1.1k Views Asked by At

I'm working on an app which is in the German language. I'm getting the data in XML form. I used SAX parser for parsing these XMLs and display the data in the TextView. Everything is working fine except the special-characters issue which I got after the parsing.

This is my XML which I got through the URL Link. This XML has utf-8 encoding. All the characters are fine in this XML file.

<?xml version="1.0" encoding="utf-8"?>
<posts>
    <page id="001">
        <title><![CDATA[Sie kaufen bei uns ausschließlich Holzkunst- und Volkskunst-Produkte ]]></title>
        <detial><![CDATA[Durch enge Beziehungen mit unseren Lieferanten können wir attraktive rückläufig 
        Preise und schnelle Lieferungen gewährleisten. Caroline Féry and Laura Herbst Universität Potsdam Mein 
        Flugzeug hatte zwölf Stunden VERSPÄTUNG </p>]]></detial>
    </page>     
</posts>

I used SAX parser for parsing this XML:- (and displaying the parsed data in the TextView.)

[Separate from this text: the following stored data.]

-- ==== Sys2Proof/Machine/Control.lean ====
section
/-! DEFINITION. Sys2Proof/Machine/Control.lean: branches, melds, the end of items, cuts, suspension, waits, barriers and trap mode
(07), with the events of suits and held lanes (02 R34, R44, 07 R167, R175). -/

namespace Sys2Proof.Machine

/-! ## Suits divided (02 R43) -/

/-- A suit that has just taken a slot. -/
def State.newSuit (s : State) (kern : Nat) (pos : Pos) : Suit := { kern := kern, pos := pos, since := s.clk }

/-- The suit that a fill action forms: Ready at the next clock (02 R34; log 11). -/
def State.fillSuit (s : State) (kern : Nat) (pos : Pos) : Suit := { s.newSuit kern pos with stall := .filled }

/-- Lanes put into the lowest Free slot as a new suit, or Held-ready where none is Free. -/
def State.offload (s : State) (h : HandRef) (kern : Nat) (pos : Pos) (lanes : List Nat) : State :=
  s.modHand h (fun d =>
    match d.freeSlot with
    | some n => { d.modLanes lanes (fun _ l => { l with st := .active n, pos := pos }) with suits := kSet n (s.newSuit kern pos) d.suits }
    | none => d.modLanes lanes (fun _ l => { l with st := .heldReady, pos := pos }))

/-- The suit stands at a place, Ready. -/
def State.moveTo (s : State) (r : SuitRef) (pos : Pos) : State := s.modSuit r (fun u => { u with pos := pos, stall := .ready, wait := 0 })

/-- The next clause header of the suit. -/
def Iss.fall (x : Iss) : Pos := Pos.at_ x.u.pos.nextHdr

/-- The target of a MOD offset (06 R152). One that leaves the 57 bits of an address wraps (DESIGN CHOICE, log 64). -/
def Iss.target (x : Iss) (off : W32) : Nat := wrapNat 57 ((x.u.pos.hdr : Int) + 16 * sext 32 off.toNat)

/-- An event that a suit in Trap may not make (22 R383). -/
def Iss.double (x : Iss) (major : Nat) : State :=
  match x.u.trap with
  | some t => x.s.halt x.ctx 0x21 (x.s.trapRec x.r 0x21 (256 + major) x.u.pos.pc x.ex [] x.u.pos.pc t.tpc.pc)
  | none => x.s

/-- A taken side and a fall-through side of one target. -/
def Iss.split2 (x : Iss) (s : State) (major tgt : Nat) (taken : List Nat) : State :=
  let rest := x.act.filter (fun l => !taken.contains l)
  let tp := Pos.at_ tgt
  if taken.isEmpty then s.moveTo x.r x.fall
  else if rest.isEmpty ∨ tp = x.fall then s.moveTo x.r tp
  else if x.u.trap.isSome then x.double major
  else if x.hd.freeSlot.isSome ∨ rest.length ≤ taken.length then (s.moveTo x.r tp).offload x.h x.u.kern x.fall rest
  else (s.moveTo x.r x.fall).modHand x.h (fun d => d.modLanes taken (fun _ l => { l with st := .heldReady, pos := tp }))

/-- Distinct targets, rising. -/
def targets (ts : List (Nat × Nat)) : List Nat := ts.foldl (fun a t => insN t.2 a) []

/-- One group for each distinct target; the group of the lowest lane keeps the suit. -/
def Iss.splitN (x : Iss) (s : State) (major : Nat) (ts : List (Nat × Nat)) : State :=
  match ts with
  | [] => s.moveTo x.r x.fall
  | (_, t0) :: _ =>
    let others := (targets ts).filter (fun t => t ≠ t0)
    if !others.isEmpty && x.u.trap.isSome then x.double major
    else others.foldl (fun a t => a.offload x.h x.u.kern (Pos.at_ t) ((ts.filter (fun p => p.2 = t)).map Prod.fst)) (s.moveTo x.r (Pos.at_ t0))

/-- A link written in the executing lanes. -/
def Iss.link (x : Iss) (d : Dst) : State := x.commit (fun _ => out64 d x.u.pos.nextHdr false)

/-- A transfer to one target: the taken lanes are given. -/
def jump (u : Use) (s : State) (off : W32) (bad taken : Iss → List Nat) (link : Iss → State) : Out :=
  issue { u with ends := true } s (fun x => x.control (bad x) (x.split2 (link x) u.major (x.target off) (taken x)))

/-- Where each lane of the suit goes: an executing lane to its own target, the others on. -/
def Iss.dests (x : Iss) (a : Src) : List (Nat × Nat) := x.act.map (fun l => (l, if x.ex.contains l then x.val .w64 l a else x.u.pos.nextHdr))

public class GermanParseActivity extends Activity {
    /** Called when the activity is first created. */

    static final String URL = "http://www.xyz.com/id=1";

    ItemList itemList;

    @Override
    public void onCreate(Bundle savedInstanceState) {
        super.onCreate(savedInstanceState);
        setContentView(R.layout.main);

        XMLParser parser = new XMLParser();
        String XML = parser.getXmlFromUrl(URL);

        System.out.println("This XML is ========>"+XML);

       try
       {
           SAXParserFactory spf = SAXParserFactory.newInstance();
       SAXParser sp = spf.newSAXParser();
           XMLReader xr = sp.getXMLReader();

           /** Create handler to handle XML Tags ( extends DefaultHandler ) */
           MyXMLHandler myXMLHandler = new MyXMLHandler();
           xr.setContentHandler(myXMLHandler);

       ByteArrayInputStream is = new ByteArrayInputStream(XML.getBytes());
       xr.parse(new InputSource(is));
      }
      catch(Exception e)
      {

      }

      itemList = MyXMLHandler.itemList;

      ArrayList<String> listItem= itemList.getTitle();


     ListView lview = (ListView) findViewById(R.id.listview1);
     myAdapter adapter = new myAdapter(this, listItem);
     lview.setAdapter(adapter);
    }


}

but after parsing I'm getting strange characters which are not in XML file but generated after parsing the XML file.

Like these characters:

before parsing after parsing

können ---> können

rückläufig ---> rückläufig

gewährleisten ---> gewährleisten

Can anyone please suggest the proper way to fix this issue?

2

There are 2 best solutions below

3
On BEST ANSWER

You need to reencode your input. The problem is that the text is UTF-8 but is interpreted as ISO-8859-1. That seems to be a bug of SAX.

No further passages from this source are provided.